State Report Cards Information Difficult to Find, Confusing to Use, Data Advocacy Group Says
Correction appended, Dec. 6
Despite some improvements, most states are falling short in the report cards they use to share essential school data, the advocacy group Data Quality Campaign argues in a new report.
Specifically, the group said, information is hard to find and difficult to understand, and isn’t being separated out based on students’ race, income, disability status, or other legally required characteristics.
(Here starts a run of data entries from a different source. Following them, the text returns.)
/-- The report body of R585, 960 bytes. -/
def State.report (s : State) (nonce : List Word) : List Byte :=
  let hs := s.headers
  let digest := fun (h : List Byte) => if h = [] then List.replicate 32 0 else sha32 h
  let present := maskOf ((List.range hs.length).filter (fun i => hs.getD i [] != []))
  leBytesN 0x5A4B4154 4 ++ leBytesN 1 2 ++ leBytesN 4333 2 ++ wordBytes nonce ++
    leBytes (s.rd Reg.ID_DEVICE) ++ leBytes (s.rd Reg.GL_STATE) ++ leBytesN (s.rf Reg.SEC_STAT 15 0) 4 ++ leBytesN s.epoch 1 ++
    leBytesN (s.rf Reg.SEC_DBG 2 0) 1 ++ List.replicate 2 0 ++
    leBytesN (secOf s.now) 6 ++ leBytesN (nanoOf s.now) 4 ++ leBytesN (fracOf s.now) 2 ++ List.replicate 4 0 ++
    deviceId ++ (List.range 4).flatMap s.keyHash ++
    leBytesN (s.rf Reg.SEC_REVOKE 3 0) 4 ++ (List.range 4).flatMap (fun k => leBytes (s.rd (Reg.SEC_ARB k))) ++ List.replicate 20 0 ++
    hs.flatMap digest ++ leBytesN present 4 ++ List.replicate 12 0

/-- ATTESTATION_DONE, R585: the report and its signatures are in SEC_BUF. -/
def execAttestationDone (s : State) : Out :=
  .next <| match s.cel.attest with
  | none => s
  | some (r, nonce) =>
    let body := s.report nonce
    let s1 := { s with cel := { s.cel with attest := none, buf := body ++ (List.range 3373).map (Config.identitySign body) } }
    let s2 := s1.pf Reg.SEC_BUF_GEN 15 0 (s1.rf Reg.SEC_BUF_GEN 15 0 + 1)
    s2.finish r stOK [4333, s2.rd Reg.SEC_BUF_GEN]

/-- SEC_DBG_CHALLENGE, R586: the challenge is random. -/
def execSecDbgChallenge (p : Pkt) (s : State) : Out :=
  .next (s.command 0xA04 p (p.is 0) true true fun u =>
    let ws := (List.range 8).map (fun i => Config.freeWord (u.fresh + i))
    ({ u with fresh := u.fresh + 8, cel := { u.cel with challenge := some ws } }, .ok ws))

/-- Whether a load ring number may be named: an enabled LOAD ring, or 0xFF for the SPI load stream (R463, R603). -/
def State.secRing (s : State) (ring : Nat) : Bool := if ring = 0xFF then s.host.spiPeriph else s.loadRing ring

/-- Begin a load of the security group from a ring or the SPI stream. -/
def State.startSec (s : State) (ring : Nat) (ref : CmdRef) (need : Nat) (args : List Nat) : State :=
  if ring = 0xFF then { s with host := { s.host with spiJob := some (ref, need, args) } } else s.startLoad ring ref need args

/-- Whether a load ring or the stream is being consumed. -/
def State.secBusy (s : State) (ring : Nat) : Bool := if ring = 0xFF then s.host.spiJob.isSome else s.loadBusy ring

/-- IMG_LOAD, R582, R603. -/
def execImgLoad (p : Pkt) (s : State) : Out :=
  let ok := p.is 3 && decide (1 ≤ p.arg 0 ∧ p.arg 0 ≤ 4 ∧ 0 < p.arg 2) && s.secRing (p.arg 1)
  let ref := p.ref 0xA40 0
  let s1 := s.command 0xA40 p ok true true fun u =>
    if u.host.accepted.any (fun r => r.op == 0xA40 || r.op == 0x404) || u.secBusy (p.arg 1) then (u, .status stBUSY [])
    else (u.startSec (p.arg 1) ref (p.arg 2) [p.arg 0], .accepted 0 [])
  .next (if ref ∈ s1.host.accepted ∧ ref ∉ s.host.accepted then s1.spiLoad else s1)

/-- A command whose reply waits for its Cellar writes (R575): until then no other is taken. -/
def State.celLater (s : State) (r : CmdRef) (quiet : Bool) (res : List Word) : State :=
  { s with host := { s.host with busy := some (r, quiet), plans := s.host.plans ++ [(r, stOK, res)] } }

/-- Order a state record of a command. -/
def State.orderState (s : State) (kind inst : Nat) (payload : List Word) (r : CmdRef) : State :=
  { s with celOrders := s.celOrders ++ [{ kind := kind, inst := inst, payload := payload, ref := some r }] }

/-- IMG_ACTIVATE, R582: the bank's image is read back and verified. -/
def execImgActivate (p : Pkt) (s : State) : Out :=
  let ref := p.ref 0xA41 0
  .next (s.command 0xA41 p (p.is 1 && decide (p.arg 0 < 2)) true true fun u =>
    let code := u.verify (u.flashOf (p.arg 0)) 1 none
    let u1 := u.lastVer code
    if code ≠ 0 then (u1, .status stDENIED [])
    else match u1.celRefuse 0x03 [0] 32 with
      | some st => (u1.celFull st, .status st [])
      | none => ((u1.orderState 0x03 0 [toW (p.arg 0)] ref).celLater ref p.quiet [], .later))

/-- CEL_LOG_CLEAR: the log floor. -/
def execCelLogClear (p : Pkt) (s : State) : Out :=
  let ref := p.ref 0xA43 0
  .next (s.command 0xA43 p (p.is 2) true true fun u =>
    match u.celRefuse 0x04 [0] 32 with
    | some st => (u.celFull st, .status st [])
    | none => ((u.orderState 0x04 0 p.params ref).celLater ref p.quiet [], .later))

/-- The lowest security version of some headers. -/
def lowestVer (hs : List (List Byte)) : Option Nat :=
  match hs.filter (· != []) with
  | [] => none
  | h :: t => some (t.foldl (fun a b => min a (imgVer b)) (imgVer h))

/-- The security version of the image of a kind in use (R580). -/
def State.usedVer (s : State) (kind : Nat) : Option Nat :=
  let hs := s.headers
  if kind = 1 then lowestVer [hs.getD 0 []]
  else if kind = 2 then lowestVer [hs.getD 1 []]
  else if kind = 3 then
    lowestVer (((List.range 3).filter (fun i => s.rb Reg.SOL_KERNEL_VALID (1 + i))).map (fun i => hs.getD (10 + i) []) ++ hs.drop 13)
  else lowestVer ((hs.drop 2).take 8)

/-- SEC_ARB_ADVANCE, R580: both instances are written before the reply. Without an image of the kind in use the counter may not be raised. -/
def execSecArbAdvance (p : Pkt) (s : State) : Out :=
  let k := p.arg 0
  let v := p.arg 1
  let ref := p.ref 0xA44 0
  let cur := (s.rd (Reg.SEC_ARB (k - 1))).toNat
  let ok := p.is 2 && decide (1 ≤ k ∧ k ≤ 4 ∧ cur ≤ v ∧ v ≤ (s.usedVer k).getD cur)
  .next (s.command 0xA44 p ok true true fun u =>
    if u.celMode ≠ 1 then (u, .status stITEM [])
    else
      let ws := (List.range 4).map (fun i => if i + 1 = k then toW v else u.rd (Reg.SEC_ARB i))
      (((u.orderState 0x01 0 ws ref).orderState 0x01 1 ws ref).celLater ref p.quiet [toW v], .later))

/-- CEL_RACK, R570. -/
def execCelRack (p : Pkt) (s : State) : Out :=
  .next (s.command 0xA45 p (p.is 0) true true fun u =>
    if u.cel.rack.isSome ∨ 24 < u.cel.segs.length then (u, .status stBUSY [])
    else if u.celMode ≠ 1 then (u, .status stITEM [])
    else
      (({ u with cel := { u.cel with rack := some 0, rackRef := some (p.ref 0xA45 0) } } : State).pb Reg.CEL_STAT 29 true, .accepted 0 []))

/-- SEC_KEY_FUSE, R578. -/
def execSecKeyFuse (p : Pkt) (s : State) : Out :=
  let k := p.arg 0
  .next (s.command 0xA80 p (p.is 9 && decide (k = 2 ∨ k = 3)) true (!s.rb Reg.SEC_REVOKE (4 + k)) fun u =>
    let u1 := u.forEach (List.range 8) fun v w => v.wr (Reg.SEC_KEYHASH k w) (wordAt p.params (1 + w))
    (u1.pb Reg.SEC_REVOKE (4 + k) true, .ok []))

/-- SEC_KEY_REVOKE, R578: slots 0 and 1 may not both be revoked. -/
def execSecKeyRevoke (p : Pkt) (s : State) : Out :=
  let k := p.arg 0
  let last := decide (k < 2) && s.rb Reg.SEC_REVOKE (1 - k)
  .next (s.command 0xA81 p (p.is 1 && decide (k < 4)) true (!last) fun u =>
    let u1 := u.pb Reg.SEC_REVOKE k true
    (u1, .ok [u1.rd Reg.SEC_REVOKE]))

/-- SEC_DBG_UNLOCK, R586, R603. -/
def execSecDbgUnlock (p : Pkt) (s : State) : Out :=
  let ref := p.ref 0xA82 0
  let s1 := s.command 0xA82 p (p.is 2 && decide (0 < p.arg 1) && s.secRing (p.arg 0)) true true fun u =>
    if u.secBusy (p.arg 0) then (u, .status stBUSY [])
    else (u.startSec (p.arg 0) ref (p.arg 1) [], .accepted 0 [])
  .next (if ref ∈ s1.host.accepted ∧ ref ∉ s.host.accepted then s1.spiLoad else s1)

/-- SEC_DBG_LOCK, R586. -/
def execSecDbgLock (p : Pkt) (s : State) : Out :=
  .next (s.command 0xA83 p (p.is 0) true true fun u => (u.wr Reg.SEC_DBG 0, .ok [0]))

end Sys2Proof.Machine
end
California is particularly egregious for its confusing color-coded dashboard, one advocate said.
Clear data are essential to accomplishing three critical education goals, Louisiana State Superintendent John White said on a call with reporters Tuesday.
First, he said, “You can’t gain public trust” in a state’s education system or its reforms if data are displayed in ways that are opaque and inaccessible.
Second, parents need to be informed, particularly when a state or district offers a wide choice of schools, he said.
And finally, White said, all the stakeholders in a state, from parents to educators to the business community, can’t have a sound discussion of where education policy stands, or should go in the future, without starting from the same accessible source of data.
The information is difficult to find through internet searches, hard to navigate once found, and sometimes on different webpages, according to the Data Quality Campaign report.
States are also using confusing acronyms and language that’s written on average at a post-secondary level, making it hard to understand for the average parent. Only nine states translate report cards into other languages, essential when 1 in 10 public school students is an English language learner.
“When you use jargon, write at a grade 15 level and speak only English, you’re missing a critical communication opportunity,” Paige Kowalski, the campaign’s executive vice president, said on the media call.
Eighteen states aren’t breaking out student data by race, income status, and other factors that are closely tied to the achievement gap, as the Every Student Succeeds Act requires. (The study looked at reports in place this summer, before many states turned in their ESSA implementation plans or are required to begin following them.)
“Overall, the experience was confusing and frustrating. If this is what it was like for our team, try and imagine what it’s like for parents and community members, who only have five minutes on a smartphone,” Kowalski added.
There are some bright spots, the group said, pointing to timelier testing data being used in report cards and a wider universe of information being shared.
Virginia, for instance, includes information like discipline rates, chronic absenteeism, and post-secondary enrollment, which can be looked at separately by race and gender, giving a fuller picture of school quality, the report said. The group highlighted New Mexico for its use of clear summative ratings and easy-to-find Spanish translations.
But overall, there are easy ways for states to improve report cards immediately, the group argues.
States should simplify language, clean up acronyms by explaining any that are really necessary, disaggregate data, and work to better communicate education priorities.
Ryan Smith, executive director of Education Trust West, pointed in particular to California, which has come under fire for its “dashboard” approach to accountability. It relies on a five-tiered, color-coded system that critics have derided as confusing. It’s also been dinged for not being translated, key in a state with so many non-English speakers, and not being optimized for mobile phones, the way many low-income families would view it.
“California’s report card receives an incomplete grade,” Smith said on the Tuesday call.
The middle yellow band for various performance measures, for instance, is so broad that it encompasses both schools where students test several levels below grade level and schools where students are ahead of where they should be, he said.
The target audience for California’s dashboard isn’t clear, Smith said. The information isn’t “sophisticated” enough for schools and districts but isn’t “user-friendly” enough for families.
“California must improve its dashboard, but it’s also a [broader] call to action. If we are going to have the conversation around equity that has arisen in the aftermath of the passage of ESSA, we must ensure” that parents have the necessary information, he said.
Correction: Nine states provide language translations for their school report cards. Information was corrected from an earlier version of this story.
Disclosure: The Bill & Melinda Gates Foundation, Carnegie Corporation of New York, and Walton Family Foundation provide funding to both the Data Quality Campaign and The 74.